-- Aim of the task --
Your task is to copy every line of the records below that contains "isLt".

Available data section start

/-- One operation as a run: as many steps as it has outputs, and these outputs (spec R33). -/
theorem exists_run_of_operation {s : State} {r : ReqWord} {rest : List ReqWord} {run : OperationRun}
    (hrst : s.rst = false) (hs : s.phase = .idle) (hq : s.requests = r :: rest)
    (hop : operation r s.answers = some run) :
    ∃ ts t, traceRun run.outputs.length s = some (ts, t) ∧ outputsOf ts = run.outputs ∧
      t.phase = .idle ∧ t.rst = false ∧ t.requests = rest ∧ t.answers = run.left := by
  obtain ⟨-, t, htrace, ht⟩ := stepsRefineTheOperation s r rest run hrst hs hq hop
  have hlen : run.outputs.length = run.sent.length + 1 := by simp [OperationRun.outputs]
  have hsent := (operation_runs hop).sent_length_le
  exact ⟨_, t, hlen ▸ htrace, outputsOf_transitions (by simp [hlen, hsent]), ht⟩

/-- Settles O38, by induction on the requests: the run of the first operation, then that of the others. -/
theorem programRunIsItsOperationsInOrder : Obligations.ProgramRunIsItsOperationsInOrder := by
  intro s events left hrst hs hprog
  generalize hq : s.requests = requests at hprog
  induction requests generalizing s events with
  | nil =>
    obtain ⟨rfl, rfl⟩ : [] = events ∧ s.answers = left := by simpa [program] using hprog
    exact ⟨[], s, rfl, rfl, ⟨hs, hq⟩, rfl⟩
  | cons r rest ih =>
    obtain ⟨run, later, hop, hlater, rfl⟩ := program_cons hprog
    obtain ⟨ts, t, htrace, hout, ht, htrst, htq, hta⟩ := exists_run_of_operation hrst hs hq hop
    obtain ⟨us, u, hutrace, huout, hended, hleft⟩ := ih t later htrst ht htq (hta ▸ hlater)
    refine ⟨ts ++ us, u, ?_, by rw [outputsOf_append, hout, huout], hended, hleft⟩
    rw [List.length_append]
    exact traceRun_add htrace hutrace

end Machine

end Sys2Proof

/-! The memory family (spec R40, R44, R50, R57 to R59): the channel map, the words each operation can send, the two
claims about the device, and the bus order. -/

namespace Sys2Proof

namespace Machine

open Sys2Proof.Safety

/-! The channel map. -/

/-- A value of 12 bits passes the mask whole (spec R70). -/
theorem and_valueMask_of_le {v : ValueOperand} (h : v.toNat ≤ 4095) : v &&& valueMask = v := by
  apply BitVec.eq_of_toNat_eq
  rw [BitVec.toNat_and, show valueMask.toNat = 2 ^ 12 - 1 from rfl, Nat.and_two_pow_sub_one_eq_mod]
  exact Nat.mod_eq_of_lt (by omega)

theorem topNibble_of_le {v : ValueOperand} (h : v.toNat ≤ 4095) : v.extractLsb' 12 4 = 0#4 := by
  apply BitVec.eq_of_toNat_eq
  simp [BitVec.extractLsb'_toNat, Nat.shiftRight_eq_div_pow]
  omega

/-- A legal value leaves the channel's base to the top nibble of W_REG and fills the rest (spec R50, R75). -/
theorem wReg_of_base {c : ChannelOperand} {base : Word} {v : ValueOperand}
    (hbase : tagWriteReg ||| ((c.setWidth 16 &&& channelMask) <<< 12) = base) (hv : v.toNat ≤ 4095) :
    wReg c v = base ||| v ∧ (wReg c v).extractLsb' 12 4 = base.extractLsb' 12 4 := by
  have hword : wReg c v = base ||| v := by rw [wReg, and_valueMask_of_le hv, hbase]
  refine ⟨hword, ?_⟩
  rw [hword, BitVec.extractLsb'_or, topNibble_of_le hv, BitVec.or_zero]

/-- Settles O16: of each row only the constants are evaluated; `wReg_of_base` brings in the value. -/
theorem channelMapRows : Obligations.ChannelMapRows := by
  intro c base enable flag hrow
  have hconst : wEn1 c = enable ∧ channelFlag c.toNat = flag ∧
      tagWriteReg ||| ((c.setWidth 16 &&& channelMask) <<< 12) = base ∧
      base.extractLsb' 12 4 = 0x8#4 + c.setWidth 4 := by
    simp only [List.mem_cons, Prod.mk.injEq, List.not_mem_nil, or_false] at hrow
    rcases hrow with ⟨rfl, rfl, rfl, rfl⟩ | ⟨rfl, rfl, rfl, rfl⟩ | ⟨rfl, rfl, rfl, rfl⟩ | ⟨rfl, rfl, rfl, rfl⟩ |
      ⟨rfl, rfl, rfl, rfl⟩ | ⟨rfl, rfl, rfl, rfl⟩ | ⟨rfl, rfl, rfl, rfl⟩ | ⟨rfl, rfl, rfl, rfl⟩ <;> decide
  obtain ⟨henable, hflag, hbase, hnibble⟩ := hconst
  refine ⟨henable, hflag, fun v hv => ?_⟩
  obtain ⟨hword, htop⟩ := wReg_of_base hbase hv
  exact ⟨hword, htop.trans hnibble⟩

/-! The words each operation can send first. -/

/-- Every word with bit 15 set is W_REG of valid operands: its own two fields, widened (spec R67). -/
theorem exists_valid_wReg_of_bit15 {w : Word} (h : w.getLsbD 15 = true) :
    ∃ c v, valid c v = true ∧ wReg c v = w := by
  have hc := (w.extractLsb' 12 3).isLt
  have hv := (w.extractLsb' 0 12).isLt
  refine ⟨(w.extractLsb' 12 3).setWidth 8, (w.extractLsb' 0 12).setWidth 16, ?_, ?_⟩
  · rw [valid, BitVec.toNat_setWidth_of_le (by decide), BitVec.toNat_setWidth_of_le (by decide), Bool.and_eq_true,
      decide_eq_true_eq, decide_eq_true_eq]
    omega
  · rw [wReg_eq_layout, BitVec.setWidth_setWidth_of_le _ (by decide), BitVec.setWidth_setWidth_of_le _ (by decide),
      BitVec.setWidth_eq, BitVec.setWidth_eq, registerWriteLayout_of_bit15 h]
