-- ==== Sys2Proof/Word.lean ====
section
/-! DEFINITION. The words of the CORE block: every value is unsigned (00_scope.md R10). -/

namespace Sys2Proof

/-- A byte: one stream byte, one palette index (00_scope.md R8, `INDEX_BITS`). -/
abbrev Byte := BitVec 8

/-- A 16-bit colour word, opaque to the block (00_scope.md R9, `COLOR_BITS`). -/
abbrev Color := BitVec 16

/-- A 32-bit register or command word (10_state.md R18, 30_encoding.md R60). -/
abbrev Word := BitVec 32

/-- A 12-bit code (00_scope.md R8, `MAX_KEY`). -/
abbrev Code := BitVec 12

/-- `is_pow2(n)` (00_scope.md R10). -/
def isPow2 (n : Nat) : Bool := decide (0 < n) && decide (n &&& (n - 1) = 0)

end Sys2Proof
end

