-- ==== Sys2Proof/Machine/Core.lean ====
section
/-! DEFINITION. The machine as the host sees it. -/

def Sys2Proof.core : Host.Core :=
  { State := Sys2Proof.Machine.State
    Fault := Sys2Proof.Machine.Fault
    Refusal := Sys2Proof.Machine.Refusal
    step := Sys2Proof.Machine.step
    reset := Sys2Proof.Machine.State.reset }
end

Available data section end

-- Solution for this task --
  have hc := (w.extractLsb' 12 3).isLt
  have hv := (w.extractLsb' 0 12).isLt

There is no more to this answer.